§ **WORK TO BE COMPLETED**
Reproduce exactly the lines below from the one containing "if r.rw.testBit n then val.testBit n" through the one containing "its address is", including both, and nothing else.

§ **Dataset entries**
-- ==== Sys2Proof/Safety.lean ====
section
/-!
DEFINITION. The terms in which statements speak: when a register can be reached, when firmware serves a command, what one-way fuses
are, what memory keeps.
-/
namespace Sys2Proof
namespace Machine

/-! ### Registers that can be reached (spec 00 R12 to R14, 01 R29, R40) -/

/-- A control register of a block instance can be accessed now: no device reset, no write waiting for its die, which is awake. -/
def State.awake (s : State) (b : Blk) (inst : Nat) : Prop :=
  s.pw.devReset = false ∧ s.pw.waiting = [] ∧ ∀ d, domainOf b inst = some d → s.isGated d = false

/-- Registers whose writes do more than R12 says of their bits; they have rules, and statements, of their own. -/
def specialRegs : List Reg :=
  [GSO_VIN_WARN, GSO_PWR_CTL, ATL_TRACE_EN, FUS_DBG_CTL, PAL_CMAP, MEM_REMAP, MEM_CB_FMT, MEM_CB_STATUS, CMP_IND_CMD, SYN_RPT_POP,
   DMA_CHAN_CTL, DMA_CHAN_NEXT_LO, DMA_CHAN_NEXT_HI, DMA_CHAN_IRQ, DMA_CHAN_OWNER, SYN_GU_HDR, PKT_MODE, PKT_CLASS_CTL, PKT_RULE_CMD] ++
  [PKT_PORT_CTL, PKT_PORT_DEF_RX, PKT_PORT_DEF_TX, PKT_PORT_MAC_HI, PKT_WIN, SCH_PORT_CTL, SCH_GCL_BASE_NS, SCH_GCL_BASE_SL,
   SCH_GCL_BASE_SH, SCH_GCL_CYCLE, SCH_GCL_INTVL, SCH_GCL_MASK, SCH_Q_LIM, TMT_CTL, HIF_MAP_CMD, SLC_MAP_CMD, NVC_OWNER] ++
  [PMU_CNT_LO, PMU_CNT_HI, PMU_CTL, PMU_EVSEL, MBX_SEC]

/-- A register with no rule of its own for writes, at a place of the control space: no bristle, mailbox bank, doorbell or injector. -/
def ordinaryReg (l : CtlLoc) (r : Reg) : Prop :=
  r.blk = l.blk ∧ r ∉ specialRegs ∧ l.blk ≠ .brs ∧ l.blk ≠ .injD ∧ ¬(l.blk = .mbx ∧ l.off < 0xA0000) ∧
    ¬(l.blk = .mem ∧ 0x40000 ≤ l.off ∧ l.off < 0x50000) ∧ ¬(l.blk = .pmu ∧ l.inst = 0 ∧ 0x100000 ≤ l.off) ∧
    ¬(l.blk = .tmt ∧ 0x100000 ≤ l.off ∧ l.off < 0x140000)

/-- What R12 makes of bit n of a register: a lock keeps RWL bits, a 1 clears a W1C bit and sets a W1S bit, others are read-only. -/
def bitAfterWrite (r : Reg) (locked : Bool) (old val n : Nat) : Bool :=
  if r.rw.testBit n then val.testBit n
  else if r.rwl.testBit n then (if locked then old.testBit n else val.testBit n)
  else if r.w1c.testBit n then old.testBit n && !val.testBit n
  else if r.w1s.testBit n then old.testBit n || val.testBit n
  else old.testBit n

/-! ### An instruction that issues (spec 04 R101 to R105, R111, R122) -/

/-- The next instruction of a bristle issues and acts: the bristle runs, is awake and not held in a WAIT, no trap is due, its address is
aligned natively, its bytes read without error, and no source waits for a load. -/
def State.goes (s : State) (w : Issue) (srcs : List Nat) (vec : Bool) : Prop :=
  s.canIssue w.b = true ∧ (s.br w.b).trapReq = none ∧ (s.legacy w.b = true ∨ (s.br w.b).pc % 4 = 0) ∧
    s.fetch w.b (s.br w.b).pc (s.asCoded w).len ((s.br w.b).issueAt srcs vec) = (s, true) ∧ (s.br w.b).outstanding srcs = false

/-- What an instruction of bristle b leaves alone: every other bristle, memory and everything but this bristle, registers and output. -/
def State.onlyBristle (s t : State) (b : Nat) : Prop :=
  (∀ c, c ≠ b → t.br c = s.br c) ∧ t = { s with brs := t.brs, regs := t.regs, out := t.out }

/-- The bristle as the instruction sees it in its issue cycle: holds passed, exposed results due by then visible (R102, R113, R115). -/
def State.atIssue (s : State) (w : Issue) (srcs : List Nat) (vec : Bool) : Bristle :=
  ((s.br w.b).tick ((s.br w.b).issueAt srcs vec - (s.br w.b).pcyc) w.holds).settle ((s.br w.b).issueAt srcs vec)

/-- The state an instruction that goes acts on. -/
def State.ready (s : State) (w : Issue) (srcs : List Nat) (vec : Bool) : State :=
  (s.setBr w.b (s.atIssue w srcs vec)).slots w.b 3 ((s.br w.b).issueAt srcs vec - (s.br w.b).pcyc + w.holds)

/-! ### The return stack as a ring (spec 04 R117) -/

/-- Pushes return addresses in wrap mode, first to last. -/
def Bristle.pushAll (br : Bristle) : List Nat → Bristle
  | [] => br
  | a :: l => ((br.push false a).getD br).pushAll l

/-- The addresses that n pops in wrap mode give. -/
def Bristle.popAll (br : Bristle) : Nat → List Nat
  | 0 => []
  | n + 1 => match br.pop false with | some r => r.2 :: r.1.popAll n | none => []

/-! ### Service of a firmware command (spec 24 R573, R579, R583, R584) -/

/-- Does firmware serve command cmd with argument words ws, of a class and with or without a parameter block, on channel ch, so that the
command's own checks decide (R573, R575, R579, R583)? -/
def State.serves (s : State) (ch cmd : Nat) (ws : List (Nat × Nat)) (cls : CmdClass) (pb : Bool) : Bool :=
  s.holdsMsg ch cmd ws && s.running && !s.atl.coreHalted &&
    (decide (ch ≥ 320) ||
      (if ch % 32 < 16 then cls != .bound else s.fon MBX_CH_BIND_VALID 0 (ch / 32) (ch % 32) && cls != .secure)) &&
    (decide (ch ≥ 320) || !pb || decide (ch / 32 < 8))

/-- The slice a command runs for: the one its channel is bound to, or the one its arguments name (R573). -/
def State.servedSlice (s : State) (ch sl : Nat) : Nat :=
  if ch < 320 ∧ ch % 32 ≥ 16 then s.fget MBX_CH_BIND_SLICE 0 (ch / 32) (ch % 32) else sl

/-! ### Storage entries (spec 16 R405, R406, R410) -/

/-- A controller fetches entry d of opcode op from a submission queue, with plain flags, for its owner sl: t is the state then. -/
def State.fetches (s t : State) (c q op sl : Nat) (sqe : HostData) (d : List Byte) : Prop :=
  s.nvmFetch c q sqe = .ok (t, sl, d) ∧ sqOp d = op ∧ sqPlain d = true

/-! ### TMT packets (spec 19 R479) -/

/-- The state in which a packet's content is handled: it has left the receive buffer, its connection is used, its CE mark counted. -/
def State.afterArrival (s : State) (k : TPkt) : State :=
  ((s.dropRx k).touchConn k.conn).modConn k.conn (fun y => { y with ce := y.ce + (if k.ce then 1 else 0) })

/-- A connection has sealed-packet counters left for n more packets, and stays unbroken then (R485). -/
def Conn.canSeal (x : Conn) (n : Nat) : Prop := x.enc = false ∨ x.iv + n < 2 ^ 48

/-! ### Fuses are one-way (spec 26 R612, R615) -/

/-- Every fuse blown in f is blown in g. -/
def Fuses.within (f g : Fuses) : Prop :=
  (f.dbgDisable = true → g.dbgDisable = true) ∧ (f.injDisable = true → g.injDisable = true) ∧ f.secver ≤ g.secver ∧
    f.serial = g.serial ∧ f.vid = g.vid ∧ f.jtagMfr = g.jtagMfr ∧ f.macBase = g.macBase ∧ f.dies = g.dies

/-! ### Memory -/

/-- The memory keeps its canonical form: rising addresses, no byte listed that an unlisted one reads as. -/
def State.memOk (s : State) : Prop := memWf s.mem = true

end Machine
end Sys2Proof
end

§ **COMPLETED EXERCISE**
  if r.rw.testBit n then val.testBit n
  else if r.rwl.testBit n then (if locked then old.testBit n else val.testBit n)
  else if r.w1c.testBit n then old.testBit n && !val.testBit n
  else if r.w1s.testBit n then old.testBit n || val.testBit n
  else old.testBit n

/-! ### An instruction that issues (spec 04 R101 to R105, R111, R122) -/

/-- The next instruction of a bristle issues and acts: the bristle runs, is awake and not held in a WAIT, no trap is due, its address is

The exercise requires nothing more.